In the beginning of the 1960's, the discussion about a new federative arrangement was given impetus and decentralization with a municipal emphasis was defended at the 1963 National Health Conference.

In the authoritarian period - from 1964 to mid 1980s - federative issue was resolved in a diverse fashion, with an impetus to concentrate the financial and normative power in the Union. Such movement was strengthened by the dominance of the social security model, highly centralized and administrated by federal government agencies.

In the 1980s, the association between democracy and decentralization of policies gains strength and is translated in the 1988 Constitution, which redesigns State structure under a decentralized federation logic, emphasizing the role of the municipalities.

On the other hand, despite the 1988 Constitution, with a decentralization style for political forces involved in the redemocratization and with decentralization measures in several areas, Almeida10 argues that the State model formed in the last twenty years is based on a strong national center, with decision capability and plenty of resources to regulate on subnational levels and markets. Such model is anchored, in part, in the legacy of the modernization process conducted by the State in the 20th century, in the recent institutional rules and in a belief of the importance of the ruling role of the federal Executive branch, which had conditioned the preferences of relevant political players.

Expressions of this model are registered in social policies, such as the federal normative capacity, the incentives linked to specific programs and the decisive role of the federal government in the definition of cooperation terms among levels of the government10. Thus, the recent experience of creating a new federative pact reveals that the national Executive branch is still very important in planning and regulating public policies.

This is not compatible with the sector policies of decentralization, since as Abrucio13 points out, decentralization requires a national project and the building of new capacities for subnational governments and for the federal government itself, which must be qualified to transfer the functions and practice of a coordinating role. For the author, federative coordination consists in forms of integration, sharing and decision present in federations, which express through: local rules that force players to share decisions and tasks; forums and political mechanisms of intergovernmental negotiation; operation of representative institutions; the coordinating and/or inducing role of the federal government.

Therefore, the SUS implementation was characterized by a complex process: the federal centralization allowed a decentralization policy with a federal dominance in terms of norms, financial incentives and other instruments of national induction. Decentralization, on the other hand, was supported by social and political players of subnational levels who were strongly organized and by federal administrators in specific periods.

The model shaped in the last two decades, in which a general centralization movement and sectorial decentralization processes were combined, required the adoption of intergovernmental coordination strategies in the federal level.

Methodology

The research which informed the analysis on federative coordination of health policies in Brazil, aimed at characterizing the role and operation of the Ministry of Health in the direction of the national health policy from 1990 to 2002. The focus of historical neoinstitutionalism14,15 was adopted because of the acknowledgement of the importance of state institutions and power relations in health policy. In federations, it is important to consider the repercussions of responsibility definition and the articulation mechanisms among government levels for public policies8, besides institutional aspects (sectorial course) or political ones (players chosen in a certain scenery).

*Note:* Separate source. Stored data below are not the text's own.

-- ==== Sys2Proof/Tests/Slice0.lean ====
section
/-!
SUPPORT. Tests. The expected results are those of spec/95_test_vectors.md (cited as T-…) or worked by hand from the rules;
then one witness for every statement that has hypotheses: a concrete state and operands that meet all of them.
-/

namespace Sys2Proof.Tests

open Sys2Proof Sys2Proof.Machine

/-! ### Helpers -/

/-- The state after reset and a load of the bytes (the start state of the vectors). -/
def booted (rom : List Byte) : State :=
  match loadRom rom State.reset with
  | .next t => t
  | _ => State.reset

/-- One step answers a next state that satisfies `p`. -/
def ran (s : State) (p : State → Bool) : Bool :=
  match step s with
  | .next t => p t
  | _ => false

/-- The cells at these columns and rows are set. -/
def allSet (s : State) (cells : List (Nat × Nat)) : Bool := cells.all fun c => pixelAt s.gfx c.1 c.2

/-- The cells at these columns and rows are clear. -/
def allClear (s : State) (cells : List (Nat × Nat)) : Bool := cells.all fun c => !pixelAt s.gfx c.1 c.2

/-- The fault record is exactly this one. -/
def faulted (s : State) (cause : Cause) (opcode : Word) (addr : BitVec 17) (pc : Word) : Bool :=
  s.flt == some { cause := cause, opcode := opcode, addr := addr, pc := pc }

/-- The state with these key inputs presented. -/
def withKeys (s : State) (down up : Option Key) : State :=
  { s with ports := { s.ports with keyDown := down, keyUp := up } }

/-- The state with this key of the vector pressed. -/
def pressing (s : State) (k : Key) : State :=
  { s with ports := { s.ports with keys := s.ports.keys.set k true } }

/-- The state with this random byte presented. -/
def withRand (s : State) (b : Byte) : State := { s with ports := { s.ports with rand := b } }

/-- The state with these live return addresses, oldest first, all equal. -/
def stacked (s : State) (n : Fin 17) (w : Word) : State :=
  { s with stk := Vector.replicate 16 w, top := n, sp := BitVec.ofNat 8 n.val }

/-! ### Well-formedness: the one check is the size of a ROM image (20_memory.md R77) -/

theorem test_rom_too_long : romWellFormed (List.replicate 3585 0) = false := by
  unfold romWellFormed
  rw [List.length_replicate]
  decide

theorem test_rom_longest : romWellFormed (List.replicate 3584 0) = true := by
  unfold romWellFormed
  rw [List.length_replicate]
  decide

theorem test_rom_empty : romWellFormed [] = true := by decide

/-! ### Decoding: one word of every constructor, written out from 30_encoding.md R95 to R99 and T-ENC-1 -/

theorem test_decode_class0 :
    decode 0b0000000011100000 = .ok .cls ∧ decode 0b0000000011101110 = .ok .ret := by decide

theorem test_decode_jumps :
    decode 0b0001001000110100 = .ok (.jpNnn 0x234) ∧ decode 0b0010001101000101 = .ok (.callNnn 0x345) ∧
    decode 0b1011111111111111 = .ok (.jpV0Nnn 0xFFF) := by decide

theorem test_decode_skips :
    decode 0b0011111100000001 = .ok (.seVxNn 0xF 0x01) ∧ decode 0b0100000100010010 = .ok (.sneVxNn 1 0x12) ∧
    decode 0b0101000100100000 = .ok (.seVxVy 1 2) ∧ decode 0b1001001100010000 = .ok (.sneVxVy 3 1) := by decide

theorem test_decode_immediates :
    decode 0b0110101001111111 = .ok (.ldVxNn 0xA 0x7F) ∧ decode 0b0111000100000010 = .ok (.addVxNn 1 2) ∧
    decode 0b1010111111111111 = .ok (.ldINnn 0xFFF) ∧ decode 0b1100000100001111 = .ok (.rndVxNn 1 0x0F) := by decide

theorem test_decode_class8_low :
    decode 0b1000000100100000 = .ok (.ldVxVy 1 2) ∧ decode 0b1000000100100001 = .ok (.orVxVy 1 2) ∧
    decode 0b1000000100100010 = .ok (.andVxVy 1 2) ∧ decode 0b1000000100100011 = .ok (.xorVxVy 1 2) ∧
    decode 0b1000101010110100 = .ok (.addVxVy 0xA 0xB) := by decide

theorem test_decode_class8_high :
    decode 0b1000000100100101 = .ok (.subVxVy 1 2) ∧ decode 0b1000110010010110 = .ok (.shrVx 0xC 9) ∧
    decode 0b1000000100100111 = .ok (.subnVxVy 1 2) ∧ decode 0b1000000100101110 = .ok (.shlVx 1 2) := by decide

theorem test_decode_draw_and_keys :
    decode 0b1101011111110101 = .ok (.drwVxVyN 7 0xF 5) ∧ decode 0b1110000110011110 = .ok (.skpVx 1) ∧
    decode 0b1110000010100001 = .ok (.sknpVx 0) := by decide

The research emphasized both historical-structural and institutional issues that had an effect over the characteristics of the process of health decentralization and the logic of federal intervention in the period, and the importance of the ideas in policy planning16. The analysis category adopted was the officials view about the federal role in federative coordination, attempting to discuss a possible influence of the key actors' views in how the Ministry of Health performed.

The methodology strategies used were:

- For the characterization of the decentralization process and federal performance: literature review, document analysis (federal documents and norms); analysis of primary data provided by the Ministry and secondary data from health information systems;

- For the identification of the officials' views about federative coordination: semi-structured interviews with selected people according to criteria such as formal position, institutional power and period of professional experience at the federal level, being: thirteen federal administrators (ministers and secretaries of the first rank); three federal officials that filled key positions related to decentralization; five representatives of states or municipalities that worked in the National Council of Health Secretaries (CONASS) and/or National Council of Municipal Health Secretaries (CONASEMS).

Results

Decentralization process and federal performance in health

In the 1990s, decentralization was a priority in the national health agenda17,18, being a frequently mentioned sector because of its achievements in the area of decentralization, allied to the effort to constitute a new federative arrangement.

The ministerial administrations in the period differed as to the dimension of the decentralization prioritized, being possible to identify moments of decentralization that display both varied forms of federal regulation and performance of the Ministry of Health, and the force of different ideological matrixes associated to the issue of decentralization. This because, besides the matrix that associates decentralization to democratization and the changes in public administration in a federative logic, the emphasis in the introduction of market mechanisms and privatization can be see in specific contexts such as decentralization processes.

The pace and intensity of decentralization in health from the federal level to states and municipalities in Brazil varied according to four dimensions, represented by the transference of: services and public staff; responsibilities and attributions; financial resources; power over health policy. The decentralization pace also differed among the fields of policies (health care, epidemiologic surveillance or sanitary regulation). It is also possible to identify differences as to strategies, criteria and "target-level" of the decentralization process (municipalities or states).

The analysis of the decentralization process in the light of the political-institutional context and the variables indicated allow us to identify different moments of decentralization and characteristics of the federal performance throughout the 1990s, as summarized in Chart 1.


Thus, health decentralization between 1990 and 2002 was influenced by different political contexts and presented variable adherence to more general State reform agendas, having continuance traces and inflections between ministerial administrations.

In the first half of the 1990s, the decentralization process reflects the 1980s struggles against the centralization of the authoritarian period. In the case of health, given the existence of a national organization to represent municipalities (CONASEMS), this influence stretches until today.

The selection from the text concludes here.